Hi everyone,
So as you know I am a big fan of Fluge and Mella and the Daratumumab/Cyclophosphamide hype train. Why is because to me it looks like the remissions induced by Dara indicate that LLPC dysfunction is the cause.
My working theory is that post infection, you have this vulnerable window where any exertion triggers a faulty evolution of a batch of B cells into faulty LLPCs that produce harmful AABs for the rest of your life giving you CFS.
But then, if LLPCs are the culprit, does this not bear similarity to Lupus, which is an auto-antibody driven disease. And Daratumumab and Teclistamab have been trialed to some success in Lupus patients.
So to me, if LLPC theory is true, then it would seem Lupus and CFS are the same kind of disease, but of course, CFS QoL is much worse than Lupus QoL, so the AABs produced are probably more damaging.
An example is that you can go to the Lupus reddit and search the term 'exercise' and you get results suggesting Lupus patients can exercise no problem.
> Two other immunologic markers were recognized in the 1950s as being associated with lupus: the biologic false-positive test for syphilis and the immunofluorescent test for antinuclear antibodies. Moore, working in Baltimore, demonstrated that systemic lupus developed in 7 percent of 148 individuals with chronic false-positive tests for syphilis and that a further 30 percent had symptoms consistent with collagen disease.
I would like to ask
@Jonathan Edwards on the history of Lupus, from my understanding, some scientists in the 1950s discovered that majority of Lupus patients had this ANA antibody? How does this compare to the current state of researchers in CFS looking at autoantibodies? Like Scheibenbogen?

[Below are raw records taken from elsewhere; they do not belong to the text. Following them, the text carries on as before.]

-- ==== Sys2Proof/Machine/Core.lean ====
section
/-! DEFINITION. The machine as the host's interface reads it. -/

def Sys2Proof.core : Host.Core :=
  { State := Sys2Proof.Machine.State, Fault := Sys2Proof.Machine.Fault, Refusal := Sys2Proof.Machine.Refusal,
    step := Sys2Proof.Machine.step, reset := Sys2Proof.Machine.State.reset }
end

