-- ==== Sys2Proof/Laws/Display.lean ====
section
/-! SUPPORT. Pixels: a read after a write (R31), and what one sprite bit does (R162). -/

namespace Sys2Proof.Machine

/-- A pixel write is seen at its pixel and nowhere else. -/
theorem pixel_setPixel (d : Display) (r r' : Fin 32) (c c' : Fin 64) (b : Bool) :
    pixel (setPixel d r c b) r' c' = if r' = r ∧ c' = c then b else pixel d r' c' := by
  by_cases hr : r' = r
  · subst hr
    by_cases hc : c' = c
    · subst hc; simp [pixel, setPixel]
    · have hne : c.val ≠ c'.val := fun e => hc (Fin.ext e.symm)
      simp [pixel, setPixel, hc, Vector.getElem_set_ne _ _ hne]
  · have hne : r.val ≠ r'.val := fun e => hr (Fin.ext e.symm)
    simp [pixel, setPixel, hr, Vector.getElem_set_ne _ _ hne]

/-- A display is its pixels. -/
theorem display_ext {d e : Display} (h : ∀ r c, pixel d r c = pixel e r c) : d = e := by
  apply Vector.ext
  intro r hr
  apply Vector.ext
  intro c hc
  exact h ⟨r, hr⟩ ⟨c, hc⟩

@[simp] theorem pixel_blankDisplay (r : Fin 32) (c : Fin 64) : pixel blankDisplay r c = false := by
  simp [pixel, blankDisplay]

@[simp] theorem Draw.plot_toggled (d : Draw) (r : Fin 32) (c : Fin 64) : (d.plot r c).toggled = true := rfl

@[simp] theorem Draw.plot_collision (d : Draw) (r : Fin 32) (c : Fin 64) :
    (d.plot r c).collision = (d.collision || pixel d.disp r c) := rfl

theorem Draw.plot_pixel (d : Draw) (r r' : Fin 32) (c c' : Fin 64) :
    pixel (d.plot r c).disp r' c' = if r' = r ∧ c' = c then !pixel d.disp r c else pixel d.disp r' c' :=
  pixel_setPixel _ _ _ _ _ _

end Sys2Proof.Machine
end

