-- ==== Sys2Proof/Laws/Ops.lean ====
section
/-! SUPPORT. One lemma per shared operation, saying once everything it can do. -/

namespace Sys2Proof.Machine

/-- An instruction that ends in `settle` always answers a next state: the computed one, or the fault's entry
from the state before it. -/
theorem settle_cases (s : State) (r : Except Trap State) :
    (∃ t, r = .ok t ∧ settle s r = .next t) ∨ (∃ e, r = .error e ∧ settle s r = .next (s.takeFault e)) := by
  cases r with
  | ok t => exact .inl ⟨t, rfl, rfl⟩
  | error e => exact .inr ⟨e, rfl, rfl⟩

/-- `MemRead` raises exactly on a range that leaves the address space (R62). -/
theorem State.memRead_cases (s : State) (addr n : Nat) :
    (¬(n ≠ 0 ∧ addr + n - 1 > 0xFFF) ∧ s.memRead addr n = .ok (Memory.readBytes s.mem addr n)) ∨
    ((n ≠ 0 ∧ addr + n - 1 > 0xFFF) ∧
      s.memRead addr n = .error ⟨.memoryOutOfBounds, addr + n - 1⟩) := by
  by_cases h : n ≠ 0 ∧ addr + n - 1 > 0xFFF
  · exact .inr ⟨h, if_pos h⟩
  · exact .inl ⟨h, if_neg h⟩

/-- `MemWrite` raises exactly on a range that leaves the address space, and otherwise writes memory alone
(R62). -/
theorem State.memWrite_cases (s : State) (addr : Nat) (bytes : List Byte) :
    (¬(bytes.length ≠ 0 ∧ addr + bytes.length - 1 > 0xFFF) ∧
      s.memWrite addr bytes = .ok (s.setMem (Memory.writeBytes s.mem addr bytes))) ∨
    ((bytes.length ≠ 0 ∧ addr + bytes.length - 1 > 0xFFF) ∧
      s.memWrite addr bytes = .error ⟨.memoryOutOfBounds, addr + bytes.length - 1⟩) := by
  by_cases h : bytes.length ≠ 0 ∧ addr + bytes.length - 1 > 0xFFF
  · exact .inr ⟨h, if_pos h⟩
  · exact .inl ⟨h, if_neg h⟩

/-- The fetch raises exactly when `pc + 1 > 0xFFF` (R63). -/
theorem State.fetch_cases (s : State) :
    (s.pc.toNat ≤ 0xFFE ∧ s.fetch = .ok s.wordAtPc) ∨
    (0xFFE < s.pc.toNat ∧ s.fetch = .error ⟨.fetchOutOfBounds, s.pc.toNat⟩) := by
  by_cases h : s.pc.toNat + 1 > 0xFFF
  · exact .inr ⟨by omega, if_pos h⟩
  · exact .inl ⟨by omega, if_neg h⟩

/-- A push writes `SP` and one stack entry, or raises `StackOverflow` (R112). -/
theorem State.push_cases (s : State) (ret : Word) :
    (∃ h : s.sp.toNat < 15,
      s.push ret = .ok { s with sp := s.sp + 1, stack := s.stack.set (s.sp.toNat + 1) ret (by omega) }) ∨
    (15 ≤ s.sp.toNat ∧ s.push ret = .error ⟨.stackOverflow, s.sp.toNat⟩) := by
  by_cases h : s.sp.toNat < 15
  · exact .inl ⟨h, dif_pos h⟩
  · exact .inr ⟨by omega, dif_neg h⟩

/-- The stack has an entry at `SP` exactly when `SP` is at most 15. -/
theorem State.stackTop_cases (s : State) :
    (∃ h : s.sp.toNat < 16, s.stackTop = some s.stack[s.sp.toNat]) ∨
    (16 ≤ s.sp.toNat ∧ s.stackTop = none) := by
  by_cases h : s.sp.toNat < 16
  · exact .inl ⟨h, by simp [State.stackTop, h]⟩
  · exact .inr ⟨by omega, by simp [State.stackTop]; omega⟩

/-- The key index check of this hardware (R176). -/
theorem keyIndex_fault_cases (a : Byte) :
    (a.toNat ≤ 15 ∧ keyIndex .fault a = .ok (a.setWidth 4)) ∨
    (15 < a.toNat ∧ keyIndex .fault a = .error ⟨.keyIndexOutOfRange, a.toNat⟩) := by
  by_cases h : a.toNat > 15
  · exact .inr ⟨h, if_pos h⟩
  · exact .inl ⟨by omega, if_neg h⟩

/-- The masking alternative never raises (decision D6). -/
theorem keyIndex_mask4 (a : Byte) : keyIndex .mask4 a = .ok (a.setWidth 4) := rfl

@[simp] theorem State.length_regsUpTo (s : State) (x : Reg) : (s.regsUpTo x).length = x.toNat + 1 := by
  simp [State.regsUpTo]

@[simp] theorem length_decimalDigits (a : Byte) : (decimalDigits a).length = 3 := rfl

/-- The unbounded counter goes up by one (R38, R181). -/
@[simp] theorem dfcIncrement_none (n : Nat) : dfcIncrement none n = n + 1 := rfl

/-- A counter with room for it goes up by one. -/
theorem dfcIncrement_of_room {width n : Nat} (h : n + 1 < 2 ^ width) : dfcIncrement (some width) n = n + 1 := if_pos h

/-- A counter at its maximum stays (U16). -/
theorem dfcIncrement_of_full {width n : Nat} (h : 2 ^ width ≤ n + 1) : dfcIncrement (some width) n = n :=
  if_neg (by omega)

/-- Everything an increment can do, whatever the width: one more, or nothing at the maximum. -/
theorem dfcIncrement_cases (width : Option Nat) (n : Nat) :
    dfcIncrement width n = n + 1 ∨
    (∃ w, width = some w ∧ 2 ^ w ≤ n + 1 ∧ dfcIncrement width n = n) := by
  cases width with
  | none => exact .inl rfl
  | some w =>
    by_cases h : n + 1 < 2 ^ w
    · exact .inl (dfcIncrement_of_room h)
    · exact .inr ⟨w, rfl, by omega, dfcIncrement_of_full (by omega)⟩

/-- A counter that fits its width still does after an increment. -/
theorem dfcIncrement_lt {w n : Nat} (h : n < 2 ^ w) : dfcIncrement (some w) n < 2 ^ w := by
  by_cases h' : n + 1 < 2 ^ w
  · rwa [dfcIncrement_of_room h']
  · rwa [dfcIncrement_of_full (by omega)]

end Sys2Proof.Machine
end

And how does this reconcile with LLPCs or at least one of Plasmablast/SLPC/LLPC being the problem?
TLDR - Daratumumab and Teclistamab, two treatments looked at by Fluge/Mella and Habets (ok I know he is not a proper researcher) have been used in studies to treat serious Lupus patients with success.
I also find the difference in papers administering MABs to Lupus patients quite interesting. The researchers focus on the biomarker, ANA, and do not focus on the patient response, like SF36, step count etc. They use Scores on the Systemic Lupus Erythematosus Disease Activity Index 2000 (SLEDAI-2K, a 24-item weighted score of lupus activity that ranges from 0 to 105, with higher scores indicating greater disease activity).
So since the treatment (targeting lymphocytes) is the same, perhaps they are similar and we can learn something about CFS by looking at the history of Lupus, it's discovery, and it's current treatments?
Are they part of the same picture or related?
When someone comes in to say no AABs have been detected in CFS, is it possible the technology just isn't there to detect the AABs produced by CFS? I know we've all heard about B2ADR AABs, GPCR AABs, is there maybe hidden ones that the current tests just dont screen for?